Census-designated place in California, United States

Three Rivers is an unincorporated community and census-designated place (CDP) in Tulare County, California, United States. Located in the foothills of the Sierra Nevada at the edge of the San Joaquin Valley, the town is near the entrance to the national parks of Sequoia and Kings Canyon. The town's name comes from its location near the junction of the North, Middle, and South Forks of the Kaweah River.

The population was 2,053 at the 2020 census. The census definition of the area may not precisely correspond to local understanding of the area with the same name.

The two national parks, which border the town to the northeast, are the prime attraction of Three Rivers.

==History==
===Kaweah Colony===
In 1886, a group of utopian socialists founded an intentional community along the upper North Fork of the Kaweah River.
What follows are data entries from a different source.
/-- The two ways an assessment enters OL (R489): `some true` OPEN, `some false` GOOD, `none` NOT_ASSESSED; `onKind` for the on-state check. -/
def HsChan.assess (h : HsChan) (olCount : Nat) (onKind : Bool) : Option Bool → HsChan
  | none => h
  | some false => { h with ol := 1, olOnRun := 0, olOffRun := 0 }
  | some true =>
    let h1 := if onKind then { h with olOnRun := h.olOnRun + 1, olOffRun := 0 }
      else { h with olOffRun := h.olOffRun + 1, olOnRun := 0 }
    if h1.ol ≠ 2 ∧ olCount ≤ (if onKind then h1.olOnRun else h1.olOffRun) then
      { h1 with ol := 2 }.flag (if onKind then 4 else 5)
    else h1

/-- OL_COUNT (R494). -/
def Chip.olCount (c : Chip) (n : Nat) : Nat := clampTo 1 15 (fld (c.hsDiag n) 15 12)

/-- The on-state assessment of a mean current (R486): NOT_ASSESSED when disabled, in CRANK, at the limit, or after a short on-time. -/
def Chip.olOnResult (c : Chip) (n : Fin 12) (onNs meanMa : Nat) : Option Bool :=
  if bit (c.hsDiag n) 0 && !c.crank && c.hs[n].limUs == 0 && decide (50000 ≤ onNs) then
    some (decide (meanMa < clampTo 10 500 (fld (c.hsDiag n) 10 2)))
  else none

/-- HS_PWM_OFF_EDGE: the on-time ends, the on-state check runs and the output turns off (R472, R486). -/
def Chip.hsOffEdge (c : Chip) (n : Fin 12) (meanMa : Nat) (t : Time) : Chip :=
  let h := c.hs[n]
  if h.state = .pwm ∧ h.on ∧ h.offAt ≤ t ∧ h.offAt < h.periodStart + 1000 * hpPeriod h.w0 then
    let h1 := h.assess (c.olCount n) true (c.olOnResult n (h.offAt - h.periodStart) meanMa)
    c.hsSet n (h1.turnOff h.offAt)
  else c

/-- HS_DC_OL_CHECK: under DC ON, or at duty 4096, the on-state check runs once per 10 ms (R486). -/
def Chip.hsDcCheck (c : Chip) (n : Fin 12) (meanMa : Nat) (t : Time) : Chip :=
  let h := c.hs[n]
  let dc := h.state = .onDc ∨ (h.state = .pwm ∧ h.periodStart + 1000 * hpPeriod h.w0 ≤ h.offAt)
  if dc ∧ h.on ∧ h.onSince + 10000000 ≤ t ∧ h.lastOnCheck + 10000000 ≤ t then
    c.hsSet n { h.assess (c.olCount n) true (c.olOnResult n 50000 meanMa) with lastOnCheck := t }
  else c

/-- HS_OVERLOAD: the overload timer reaches LIM_TIME (R474); mode L retries up to 8 times (R475). -/
def Chip.hsOverload (c : Chip) (n : Fin 12) (limUs : Nat) (t : Time) : Chip :=
  let h := { c.hs[n] with limUs := limUs }
  if h.on ∧ c.hsLimTime n ≤ limUs then
    if hpInrush h.w1 = 1 ∧ h.retries < 8 then
      c.hsSet n { (h.turnOff t).flag 0 with state := .retryWait, waitEnd := t + 2000000, retries := h.retries + 1 }
    else (c.hsSet n h).hsFault n 0 t
  else c.hsSet n h

/-- HS_RETRY_END: 2 ms after an overload the channel takes its command again, once its junction is at 160 °C or below (R475, R477). -/
def Chip.hsRetryEnd (c : Chip) (n : Fin 12) (junction : Int) (t : Time) : Chip :=
  let h := { c.hs[n] with junction := junction }
  if h.state = .retryWait ∧ h.waitEnd ≤ t ∧ junction ≤ 320 then c.hsSet n (h.start (c.dutyOf h.w0 h.w1) t)
  else c.hsSet n h

/-- HS_RETRY_RESET: 100 ms of the command without an overload return the retry count to 0 (R475). -/
def Chip.hsRetryReset (c : Chip) (n : Fin 12) (t : Time) : Chip :=
  let h := c.hs[n]
  if (h.state = .onDc ∨ h.state = .pwm) ∧ h.onSince + 100000000 ≤ t then c.hsSet n { h with retries := 0 } else c

/-- HS_M_WINDOW_END: the limit returns to ILIM (R476). The window stays opened, so it opens once per command. -/
def Chip.hsMEnd (c : Chip) (n : Fin 12) (t : Time) : Chip :=
  match c.hs[n].mEnd with
  | some e => if e ≤ t then c.hsSet n { c.hs[n] with mEnd := some 0, limUs := 0 } else c
  | none => c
Named Kaweah Colony, it was inspired by the ideas of Laurence Gronlund. When Congress created Sequoia National Park they lost their timber claims and in 1891 were ordered off the land.

===Rhodesian pioneers===
The Three Rivers cemetery contains the bodies of nine Rhodesian pioneers who lived in Africa ca. 1900 and fought in several wars. The Burnham and Blick families started a 5000 acre cattle ranch, La Cuesta, in Three Rivers and built homes there. The scenery at Three Rivers is said to be almost identical to that of the Rhodesian kopje country. La Cuesta was sold by John and Judd Blick in 1947 for $90,000.
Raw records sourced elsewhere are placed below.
/-- A write of `mask` to the LATCHED bits: refused while the input is at its active level (R546). -/
def Chip.tripClear (c : Chip) (mask : Nat) (t : Time) : Chip :=
  let c1 := (List.finRange 4).foldl (fun a k =>
    if mask.testBit k.val && a.trips[k] then
      if a.tripPins[k] then a.flag 21 else { a with trips := a.trips.set k false }
    else a) c
  if c.supervisor = .limp ∧ c1.trips ≠ c.trips then
    let c2 := (List.finRange 12).foldl (fun a n => if c.hsTrip n.val && !a.hsTrip n.val then a.hsTakeLimp n t else a) c1
    (List.finRange 12).foldl (fun a n => if c.solTrip n.val && !a.solTrip n.val then a.solTakeLimp n (a.limpByte (12 + n.val)) t else a) c2
  else c1

/-- BZ_TRIP_CLEAR, with the levels of the inputs at the write (R546; log 64). -/
def Chip.tripClearAt (c : Chip) (mask : Nat) (pins : Vector Bool 4) (t : Time) : Chip :=
  { c with tripPins := pins }.tripClear mask t

/-- BZ_RELEASE (R543). -/
def Chip.release (c : Chip) : Chip :=
  if c.locked && c.stateHeld then { c with supervisor := .run, limpPend := [] } else c.flag 22

/-- A register write on the chip: W1C flags, RELEASE, ENTER_LIMP and RELEARN; every other register is read-only (R495, R531, R557). -/
def Chip.regWrite (c : Chip) (off : Nat) (data : Word) (t : Time) : Chip :=
  if off = 0x004 then { c with sts := c.sts &&& ~~~data }
  else if off = 0x00C then c.tripClear (fld data 11 8) t
  else if off = 0x010 then
    let c1 := if bit data 0 then c.release else c
    if bit data 1 then c1.enterLimp t else c1
  else if 0x100 ≤ off ∧ off < 0x1C0 ∧ off % 16 = 0 then
    match idx12 ((off - 0x100) / 16) with
    | some n => c.hsClear n data t
    | none => c
  else if 0x200 ≤ off ∧ off < 0x2C0 ∧ off % 16 = 0 then
    match idx12 ((off - 0x200) / 16) with
    | some n => c.solClear n data c.bank[bankOf n].probeFailed (c.limpByte (12 + n.val)) t
    | none => c
  else if off = 0x340 then { c with bstSts := c.bstSts &&& ~~~data }
  else if off = 0x3C0 then c.relearn data
  else c

/-- A REG frame: a repeated TAG repeats the reply and executes nothing (R549). -/
def Chip.reg (c : Chip) (write : Bool) (tag off : Nat) (data : Word) (t : Time) : Chip :=
  match c.lastReg with
  | some (g, f) => if g = tag then c.send f else go
  | none => go
where
  go : Chip :=
    match c.regRead off with
    | none =>
      let f := BzFrame.regData 1 tag off 0
      { c.send f with lastReg := some (tag, f) }
    | some _ =>
      let c1 := if write then c.regWrite off data t else c
      let f := BzFrame.regData 0 tag off ((c1.regRead off).getD 0)
      { c1.send f with lastReg := some (tag, f) }

/-- BZ_STATUS_SAMPLE: a tick's sample that differs from the last one reported becomes a status event; none is kept while the heartbeat is lost (R537, R548). -/
def Chip.statusSample (c : Chip) (t : Time) : Chip :=
  if c.powered && c.locked && decide (c.reported ≠ some c.sample) then c.sendStatusEvent (t / 1000 * 1000) else c

/-- BZ_PERIODIC_STATUS: TIME is the chip time (R547, R548). -/
def Chip.periodic (c : Chip) (t : Time) : Chip :=
  c.send (.status 0 c.eseq t c.sample c.vsUnits bzRev)

/-- BZ_FRAME_SEND: the frame of the best priority leaves, under the next LSEQ (R454, R548). -/
def Chip.frameSend (c : Chip) : Chip :=
  match takeBest BzFrame.prio c.tx with
  | none => c
  | some (f, rest) => { c with tx := rest, wire := c.wire ++ [f.bytes c.lseq], lseq := (c.lseq + 1) % 256 }

/-- BZ_LIMP_STORE_DONE: the write replaces the older copy, or sets NVM_FAIL (R552). -/
def Chip.storeDone (c : Chip) (ok : Bool) : Chip :=
  if c.storeBusy then
    if ok then
      let seq := ((c.storeNewest.map (·.1)).getD 0) + 1
      let copy := some (seq, limpSection c.crest)
      match c.storeA, c.storeB with
      | none, _ => { c with storeBusy := false, storeA := copy }
      | some _, none => { c with storeBusy := false, storeB := copy }
      | some a, some b => if b.1 < a.1 then { c with storeBusy := false, storeB := copy } else { c with storeBusy := false, storeA := copy }
    else { c.flag 19 with storeBusy := false }
  else c

/-- BZ_SLIP_PREPARE: the chip opens its lee block, or answers NACK RETIRING (R320, R327, R458). -/
def Chip.slipPrepare (c : Chip) (id : Nat) : Chip :=
  let c1 := c.retireBank
  if c1.retiring.isSome then c1.send (.slipAck 2 0x06 id 0)
  else { c1 with preparing := true, slipId := id, chunks := [], armed := none }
===Mineral King and Walt Disney===
In the 1960s and 70s, Walt Disney had plans to develop a year-round resort at Mineral King. Ultimately, these plans were withdrawn when Mineral King was annexed into Sequoia National Park in 1978.

===Artists' colony===
In the 1960s, several local artists held exhibitions in the old Apple House on the North Fork Drive. Some of these artists included Adrian Green, Gene Gray, Caroll Barnes, Frank Treuting, Jean Caulfeild and Pauline Whitsun. Present day artists open their studios every other year for the Three Rivers Artists' Biennial Studio Tour, which was started in 1994 by Elsah Cort (then associated with the Cort Gallery.) More than thirty artists are living and working in Three Rivers, including Mona Fox Selph, James Entz, and Aranga Firstman, who all taught at College of the Sequoias in Visalia, California. Other well-known artists are Martha Widmann, Rick Badgley, Jana Botkin, Nikki Crain, Tina St. John, Nadi Spencer and Martin Pugh.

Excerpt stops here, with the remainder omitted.